Work required:
Within the records below, reproduce without change the lines from the line that has "of them write" through the line that has "set (R98). -/", and only those.

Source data

##############################

-- ==== Sys2Proof/Machine/Commands.lean ====
section
/-! DEFINITION. How a command of the table that is a register write or read of the core pair takes effect, and small operations
that the meanings share (R81, R86, R107). -/

namespace Sys2Proof.Machine

open Sys2Proof

/-- A command's effect, with what it asks of SYS met. -/
def State.done (s : State) : Host.Outcome State Fault Refusal := .next s.settle

/-- Both cores can issue commands: the part is up, and neither is held or stopped (R68, R140). -/
def Chip.coresUp (s : Chip) : Bool :=
  let up (c : Core) : Bool := decide (c.run = .running) || decide (c.run = .slice)
  s.upAndRunning && up s.coreA && up s.coreB

/-- The core pair can have an access to a register take effect now: the cores run, and the block is in no command-logic
slice (R107, R399). -/
def Chip.pairMay (s : Chip) (a : Nat) : Bool := s.coresUp && !s.slicedAt a

/-- A released or paired write of the core pair takes effect (R107, R136). -/
def State.pairWrite (s : State) (a : Nat) (v : Word) : State := if s.chip.pairMay a then (s.busWrite .cores a v).1 else s

/-- The same with the copies of path A and of path B given (R136). -/
def State.pairCopies (s : State) (a : Nat) (va vb : Word) : State :=
  if s.chip.pairMay a then ((s.schFirst a).copyWrite .cores a va vb).1 else s

/-- A read of the core pair with a side effect, by the leading core (R81). -/
def State.pairRead (s : State) (a : Nat) : State := if s.chip.pairMay a then (s.coreRead s.chip.leader a).1 else s

/-- A write by the host: as its rights permit, with HSP's access fault where they do not (R86, R88). -/
def State.hostSends (s : State) (a : Nat) (v : Word) : State :=
  if !s.chip.active || !s.chip.sys.st.verified || s.chip.unusable .hsp || s.chip.slicedAt a then s
  else
    let closed := s.chip.operating || decide (s.chip.sys.st = .safehalt)
    if s.chip.sys.st.readyOn && hostMayWrite closed a then (s.hostWrite a v).1 else s.onChip (·.access .hsp)

/-- REGISTER_WRITE: by the core pair with its two copies, by an SCH action with the copies that SCH holds, or by the host. -/
def State.anyWrite (s : State) (w : Writer) (a : Nat) (va vb : Word) : State :=
  match w with
  | .cores => s.pairCopies a va vb
  | .sch => if s.chip.schRuns && !s.chip.unusable .sch && !s.chip.slicedAt a then (s.copyWrite .sch a va vb).1 else s
  | .host => s.hostSends a va

/-- A write of INJ of a block that has one (R417). -/
def State.injCmd (s : State) (b : Blk) (v : Word) : State := if b.injMiss.isSome then s.pairWrite b.inj v else s

/-- A correction of TB_NS: by firmware as a register write, by PTP or the herd as the servo's own act (R147). -/
def State.timeWrite (s : State) (w : TimeWriter) (a : Nat) (v : Word) (act : Chip → Chip) : State :=
  match w with
  | .fw => s.pairWrite a v
  | _ => if s.chip.active then s.onChip fun c => c.within .cal act else s

/-- SIN_SAMPLE at its instant: SIN takes the samples, and AXS the home edges that they show (R236, R277). -/
def Chip.sampleInstant (s : Chip) (si : BitVec 128) (tp : BitVec 16) : Chip :=
  let u := s.sinSample si tp
  if s.sinSampled || u.unusable (.axs 0) then u else u.forAll 24 fun i x => x.axSinSample (Fin.ofNat 24 i)

/-- A word of TX_CMD (R380). -/
def txWord (x : Fin 32) (op h len addr : Nat) : Word := at_ 0 x ||| at_ 5 op ||| at_ 7 h ||| at_ 13 len ||| at_ 24 addr

/-- FIXCNT as an instruction issued now will find it. -/
def Core.fixcntNext (x : Core) : Word := x.fixcnt + BitVec.ofNat 48 x.flight.length

/-- What a WAITEV returns: EVLAST, d and Z (R109). -/
def Arch.waited (x : Arch) (d : RegNum) (n : BitVec 7) : Arch :=
  { (x.setR d (at_ 0 n.toNat)).setZ (decide (n = 64)) with cr := { x.cr with evlast := n } }

/-- A WAITEV issued, with its outcome predicted or not (R110). -/
def waitAct (x : Arch) (d a : RegNum) (guess : Option (BitVec 7)) : Arch × Act :=
  match guess.filter (· ≤ 64) with
  | some n => (x.waited d n, .waitev d (deadlineOf x a) (some n))
  | none => (x, .waitev d (deadlineOf x a) none)

end Sys2Proof.Machine
end

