-- ==== Sys2Proof/Machine/ExecFlow.lean ====
section
/-! DEFINITION. The commands of branches, exceptions, events, block commands, fix and time instructions (R106 to R113). -/

namespace Sys2Proof.Machine

open Sys2Proof

/-- B (R106). -/
def execBranch (c : CoreId) (cond : Cond) (off : Imm24) (hint : Bool) (guess : Option Addr) (s : State) : Host.Outcome State Fault Refusal :=
  .next (s.issue c (encB 0x50 cond hint 0 off.toNat) false fun x =>
    branchTo x (condHolds x.flags cond) (branchTarget x.pc off) guess)

/-- BR (R106). -/
def execBranchReg (c : CoreId) (cond : Cond) (a : RegNum) (hint : Bool) (guess : Option Addr) (s : State) : Host.Outcome State Fault Refusal :=
  .next (s.issue c (encB 0x51 cond hint a 0) false fun x =>
    branchTo x (condHolds x.flags cond) ((x.get a).truncate 24) guess)

/-- CALL (R106). -/
def execCall (c : CoreId) (cond : Cond) (off : Imm24) (hint : Bool) (s : State) : Host.Outcome State Fault Refusal :=
  .next (s.issue c (encB 0x52 cond hint 0 off.toNat) false fun x => branchTo x.link true (branchTarget x.pc off) none)

/-- CALLR (R106). -/
def execCallr (c : CoreId) (cond : Cond) (a : RegNum) (hint : Bool) (guess : Option Addr) (s : State) : Host.Outcome State Fault Refusal :=
  .next (s.issue c (encB 0x53 cond hint a 0) false fun x => branchTo x.link true ((x.get a).truncate 24) guess)

/-- RETE (R116). -/
def execRete (c : CoreId) (s : State) : Host.Outcome State Fault Refusal :=
  .next (s.issue c (encA 0x54 0 0 0 0 0) true fun x => reteAct x (encA 0x54 0 0 0 0 0))

/-- TRAP (R115). -/
def execTrap (c : CoreId) (imm : Imm24) (s : State) : Host.Outcome State Fault Refusal :=
  .next (s.issue c (encI 0x55 0 0 0 imm.toNat) false fun x => (x, .exc 0x07 (zImm24 imm)))

/-- WAITEV (R109). -/
def execWaitev (c : CoreId) (d : RegNum) (a : RegNum) (guess : Option (BitVec 7)) (s : State) : Host.Outcome State Fault Refusal :=
  .next (s.issue c (encA 0x60 d a 0 0 0) false fun x => waitAct x d a guess)

/-- SIGEV (R111). -/
def execSigev (c : CoreId) (imm : Imm24) (s : State) : Host.Outcome State Fault Refusal :=
  .next (s.issue c (encI 0x61 0 0 0 imm.toNat) false fun x => (x, .sigev imm.toNat))

/-- ACKEV (R111). -/
def execAckev (c : CoreId) (a : RegNum) (s : State) : Host.Outcome State Fault Refusal :=
  .next (s.issue c (encA 0x62 0 a 0 0 0) false fun x => (x, .ackev 0x62 (fld (x.get a) 5 0)))

/-- ACKEVI (R111). -/
def execAckevi (c : CoreId) (imm : Imm24) (s : State) : Host.Outcome State Fault Refusal :=
  .next (s.issue c (encI 0x63 0 0 0 imm.toNat) false fun x => (x, .ackev 0x63 imm.toNat))

/-- PENDEV (R111). -/
def execPendev (c : CoreId) (d : RegNum) (a : RegNum) (s : State) : Host.Outcome State Fault Refusal :=
  .next (s.issue c (encA 0x64 d a 0 0 0) false fun x => (x, .pendev (fld (x.get a) 5 0) d))

/-- BCMD (R107). -/
def execBcmd (c : CoreId) (d : RegNum) (imm : Imm24) (s : State) : Host.Outcome State Fault Refusal :=
  .next (s.issue c (encI 0x68 d 0 0 imm.toNat) false fun x => (x, .bcmd imm.toNat (x.get d)))

/-- BCMDW (R108). -/
def execBcmdw (c : CoreId) (d : RegNum) (a : RegNum) (imm : Imm24) (s : State) : Host.Outcome State Fault Refusal :=
  .next (s.issue c (encI 0x69 d a 0 imm.toNat) false fun x => (x, .bcmdw imm.toNat (x.get a) d))

/-- FIX (R112). -/
def execFixAll (c : CoreId) (s : State) : Host.Outcome State Fault Refusal :=
  .next (s.issue c (encA 0x70 0 0 0 0 0) false fun x => (x, .fix))

/-- XCMP (R112). -/
def execXcmp (c : CoreId) (imm : Imm24) (s : State) : Host.Outcome State Fault Refusal :=
  .next (s.issue c (encI 0x71 0 0 0 imm.toNat) false fun x => (x, .xcmp imm.toNat))

/-- TBRD (R113). -/
def execTbrd (c : CoreId) (d : RegNum) (s : State) : Host.Outcome State Fault Refusal :=
  .next (s.issue c (encA 0x78 d 0 0 0 0) false fun x => (x, .tbrd d))

/-- WAITTB (R113). -/
def execWaittb (c : CoreId) (a : RegNum) (s : State) : Host.Outcome State Fault Refusal :=
  .next (s.issue c (encA 0x79 0 a 0 0 0) false fun x => (x, .waittb (x.get a) false))

end Sys2Proof.Machine
end

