-- ==== Sys2Proof/Certificates/Slice0/Obligations.lean ====
section
/-! DEFINITION. The statements for the provers, from the numbered rules of spec/. The small functions in front of them write
the rules' results out, apart from the model's own. -/

open Sys2Proof Sys2Proof.Machine

/-! ### Results of the instructions, as the rules give them (R90, R97 to R102) -/

namespace Sys2Proof.Spec

/-- Z and N of a result (Table 5-1). -/
def zn (f : Flags) (r : Word) : Flags := { f with z := decide (r.toNat = 0), n := decide (2 ^ 47 ≤ r.toNat) }

/-- Z and N alone. -/
def zned (f : Flags) (r : Word) : Word × Flags := (r, zn f r)

/-- a + b + k: C is the carry out of bit 47, V a signed result outside the signed range (R97). -/
def added (f : Flags) (a b : Word) (k : Nat) : Word × Flags :=
  let r := BitVec.ofNat 48 (a.toNat + b.toNat + k)
  (r, { zn f r with c := decide ((a.toNat + b.toNat + k) / 2 ^ 48 = 1), v := decide (r.toInt ≠ a.toInt + b.toInt + k) })

/-- a − b − k: C = 1 when the unsigned minuend is at least the subtrahend plus the borrow (R97). -/
def subtracted (f : Flags) (a b : Word) (k : Nat) : Word × Flags :=
  let r := BitVec.ofInt 48 ((a.toNat : Int) - b.toNat - k)
  (r, { zn f r with c := decide (b.toNat + k ≤ a.toNat), v := decide (r.toInt ≠ a.toInt - b.toInt - k) })

/-- An exact value written in a range: the nearest limit where it lies outside, with V and S set (R98). -/
def saturated (f : Flags) (lo hi x : Int) : Word × Flags :=
  let r := BitVec.ofInt 48 (max lo (min hi x))
  (r, { zn f r with v := decide (x < lo ∨ hi < x), s := f.s || decide (x < lo ∨ hi < x) })

/-- The signed limits of 48 bits. -/
def saturated48 (f : Flags) (x : Int) : Word × Flags := saturated f (-(2 ^ 47)) (2 ^ 47 - 1) x

/-- SHL by a count (R99). -/
def shiftedLeft (f : Flags) (a : Word) (n : Nat) : Word × Flags :=
  let r := BitVec.ofNat 48 (a.toNat * 2 ^ n)
  (r, { zn f r with c := if n = 0 then f.c else if n ≤ 47 then a.toNat.testBit (48 - n) else decide (n = 48) && a.msb })

/-- SHR by a count (R99). -/
def shiftedRight (f : Flags) (a : Word) (n : Nat) : Word × Flags :=
  let r := BitVec.ofNat 48 (a.toNat / 2 ^ n)
  (r, { zn f r with c := if n = 0 then f.c else if n ≤ 47 then a.toNat.testBit (n - 1) else a.toNat.testBit 0 })

/-- SAR by a count: the quotient of the signed value, rounded down (R99). -/
def shiftedArith (f : Flags) (a : Word) (n : Nat) : Word × Flags :=
  let r := BitVec.ofInt 48 (a.toInt / 2 ^ n)
  (r, { zn f r with c := if n = 0 then f.c else if n ≤ 47 then a.toNat.testBit (n - 1) else a.toNat.testBit 0 })

/-- The half of an operand that a bit of m selects, read as SG says (Table 5-5). -/
def halfOf (w : Word) (high sg : Bool) : Int :=
  let u : Nat := if high then w.toNat / 2 ^ 24 else w.toNat % 2 ^ 24
  if sg && decide (2 ^ 23 ≤ u) then (u : Int) - 2 ^ 24 else u

/-- The product, with the FR clip apart: whether it applies, and the product as a number (R101). -/
def productOf (a b : Word) (m : Byte) : Bool × Int :=
  let p := halfOf a (m.getLsbD 0) (m.getLsbD 2) * halfOf b (m.getLsbD 1) (m.getLsbD 2)
  if m.getLsbD 3 then (decide (p = 2 ^ 46), min (2 ^ 47 - 1) (2 * p)) else (false, p)

/-- MUL (R101, Table 5-5): C is unchanged. -/
def multiplied (f : Flags) (a b : Word) (m : Byte) : Word × Flags :=
  let p := productOf a b m
  let r := BitVec.ofInt 48 p.2
  (r, { zn f r with v := p.1, s := f.s || p.1 })

/-- MAC and MSU (R101). -/
def accumulated (f : Flags) (d a b : Word) (m : Byte) (minus : Bool) : Word × Flags :=
  let p := productOf a b m
  let w := BitVec.ofInt 48 p.2
  let wrap := if minus then subtracted f d w 0 else added f d w 0
  let x : Int := if m.getLsbD 2 then d.toInt else d.toNat
  let y : Int := if m.getLsbD 2 then w.toInt else w.toNat
  let exact := if minus then x - y else x + y
  if m.getLsbD 4 then
    let t := if m.getLsbD 2 then saturated48 f exact else saturated f 0 (2 ^ 48 - 1) exact
    (t.1, { t.2 with c := wrap.2.c, v := t.2.v || p.1, s := t.2.s || p.1 })
  else (wrap.1, { wrap.2 with v := (m.getLsbD 2 && wrap.2.v) || p.1, s := f.s || p.1 })

/-- The bits of the first n bytes of a word, in the order in which ORD takes them (R76, Table 5-6). -/
def crcBits (a : Word) (n : Nat) (lsbFirst : Bool) : List Bool :=
  (List.range n).flatMap fun i => (List.range 8).map fun j =>
    a.toNat.testBit (40 - 8 * i + (if lsbFirst then j else 7 - j))

/-- The low w bits of a number in reverse order. -/
def reversed (w x : Nat) : Nat := (List.range w).foldl (fun r i => 2 * r + (x.testBit i).toNat) 0

/-- A running value of width w divided by a polynomial in normal form, the message bits entering at its top. -/
def crcRun (w p : Nat) (init : Nat) (bits : List Bool) : Nat :=
  bits.foldl (fun c b => if c.testBit (w - 1) = b then 2 * c % 2 ^ w else (2 * c % 2 ^ w) ^^^ p) init

/-- CRC (R102): with ORD = 1 the division runs on values in reverse bit order. -/
def crcOf (k : Ctrl) (d a : Word) (x : Nat) : Word :=
  let w := if x % 4 < 2 then 32 else if x % 4 = 2 then 16 else 8
  let p := if x % 4 = 0 then 0x1EDC6F41 else if x % 4 = 1 then 0x741B8CD7
    else if x % 4 = 2 then k.crcp.toNat % 2 ^ 16 else k.crcp.toNat / 2 ^ 16
  let c := d.toNat % 2 ^ w
  let n := x / 8
  if x.testBit 2 then BitVec.ofNat 48 (reversed w (crcRun w p (reversed w c) (crcBits a n true)))
  else BitVec.ofNat 48 (crcRun w p c (crcBits a n false))

/-- The instruction of a primary opcode is ILLEGAL at a core: it raises cause 3 with its own word as EADDR, registers and FLAGS
as they were (R93, Table 5-8). -/
abbrev Raises (s : State) (c : CoreId) (op : Nat) (k : Instr) : Prop :=
  s.mayIssue c false (.exc 0x03 0) → ∃ w : Word, w.toNat / 2 ^ 40 = op ∧ Joins k s c (s.latest c) (.exc 0x03 w)

end Sys2Proof.Spec

open Sys2Proof.Spec

/-! ### The cores (chapters 5 and 6) -/

/-- R97: addition and subtraction, with C and V; the other flags and registers, PC apart, stay. -/
def Obligations.AdditionAndSubtraction : Prop :=
  ∀ (s : State) (c : CoreId) (d a b : RegNum) (i : Imm24) (j : Imm32), s.mayIssue c false .plain →
    let x := s.latest c
    let f := x.flags
    Computes (.add c d a b) s c d (added f (x.get a) (x.get b) 0) ∧
    Computes (.addi c d a i) s c d (added f (x.get a) (i.signExtend 48) 0) ∧
    Computes (.addl c d j) s c d (added f (x.get d) (j.signExtend 48) 0) ∧
    Computes (.adc c d a b) s c d (added f (x.get a) (x.get b) f.c.toNat) ∧
    Computes (.sub c d a b) s c d (subtracted f (x.get a) (x.get b) 0) ∧
    Computes (.subi c d a i) s c d (subtracted f (x.get a) (i.signExtend 48) 0) ∧
    Computes (.sbc c d a b) s c d (subtracted f (x.get a) (x.get b) (1 - f.c.toNat)) ∧
    Computes (.cmp c a b) s c 0 (subtracted f (x.get a) (x.get b) 0) ∧
    Computes (.cmpi c a i) s c 0 (subtracted f (x.get a) (i.signExtend 48) 0) ∧
    Computes (.neg c d a) s c d (subtracted f 0 (x.get a) 0)

/-- R98: the saturating instructions write the nearest limit; CLAMP applies the maximum first and leaves S; ABSD leaves N.

R98: SATS and SATU with x = 0 or x above 48 are ILLEGAL. -/
def Obligations.SaturatingInstructions : Prop :=
  (
  ∀ (s : State) (c : CoreId) (d a b hi : RegNum) (n : Aux), s.mayIssue c false .plain →
    let x := s.latest c
    let f := x.flags
    Computes (.adds c d a b) s c d (saturated48 f ((x.get a).toInt + (x.get b).toInt)) ∧
    Computes (.subs c d a b) s c d (saturated48 f ((x.get a).toInt - (x.get b).toInt)) ∧
    Computes (.abs c d a) s c d (saturated48 f |(x.get a).toInt|) ∧
    (1 ≤ n.toNat → n.toNat ≤ 48 →
      Computes (.sats c d a n) s c d (saturated f (-(2 ^ (n.toNat - 1))) (2 ^ (n.toNat - 1) - 1) (x.get a).toInt) ∧
      Computes (.satu c d a n) s c d (saturated f 0 (2 ^ n.toNat - 1) (x.get a).toInt)) ∧
    (∃ r : Word, r.toInt = min (max (x.get a).toInt (x.get b).toInt) (x.get hi).toInt ∧
      Computes (.clamp c d a b hi) s c d (r, { zn f r with v := decide (r ≠ x.get a) })) ∧
    Computes (.absd c d a b) s c d (let t := saturated48 f |(x.get a).toInt - (x.get b).toInt|; (t.1, { t.2 with n := f.n }))) ∧
  (
  ∀ (s : State) (c : CoreId) (d a : RegNum) (n : Aux), n.toNat = 0 ∨ 48 < n.toNat →
    Raises s c 0x38 (.sats c d a n) ∧ Raises s c 0x39 (.satu c d a n))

##############################

Task answer:
/-! DEFINITION. The statements for the provers, from the numbered rules of spec/. The small functions in front of them write
the rules' results out, apart from the model's own. -/

open Sys2Proof Sys2Proof.Machine

/-! ### Results of the instructions, as the rules give them (R90, R97 to R102) -/

namespace Sys2Proof.Spec

/-- Z and N of a result (Table 5-1). -/
def zn (f : Flags) (r : Word) : Flags := { f with z := decide (r.toNat = 0), n := decide (2 ^ 47 ≤ r.toNat) }

/-- Z and N alone. -/
def zned (f : Flags) (r : Word) : Word × Flags := (r, zn f r)

/-- a + b + k: C is the carry out of bit 47, V a signed result outside the signed range (R97). -/
def added (f : Flags) (a b : Word) (k : Nat) : Word × Flags :=
  let r := BitVec.ofNat 48 (a.toNat + b.toNat + k)
  (r, { zn f r with c := decide ((a.toNat + b.toNat + k) / 2 ^ 48 = 1), v := decide (r.toInt ≠ a.toInt + b.toInt + k) })

/-- a − b − k: C = 1 when the unsigned minuend is at least the subtrahend plus the borrow (R97). -/
def subtracted (f : Flags) (a b : Word) (k : Nat) : Word × Flags :=
  let r := BitVec.ofInt 48 ((a.toNat : Int) - b.toNat - k)
  (r, { zn f r with c := decide (b.toNat + k ≤ a.toNat), v := decide (r.toInt ≠ a.toInt - b.toInt - k) })

/-- An exact value written in a range: the nearest limit where it lies outside, with V and S set (R98). -/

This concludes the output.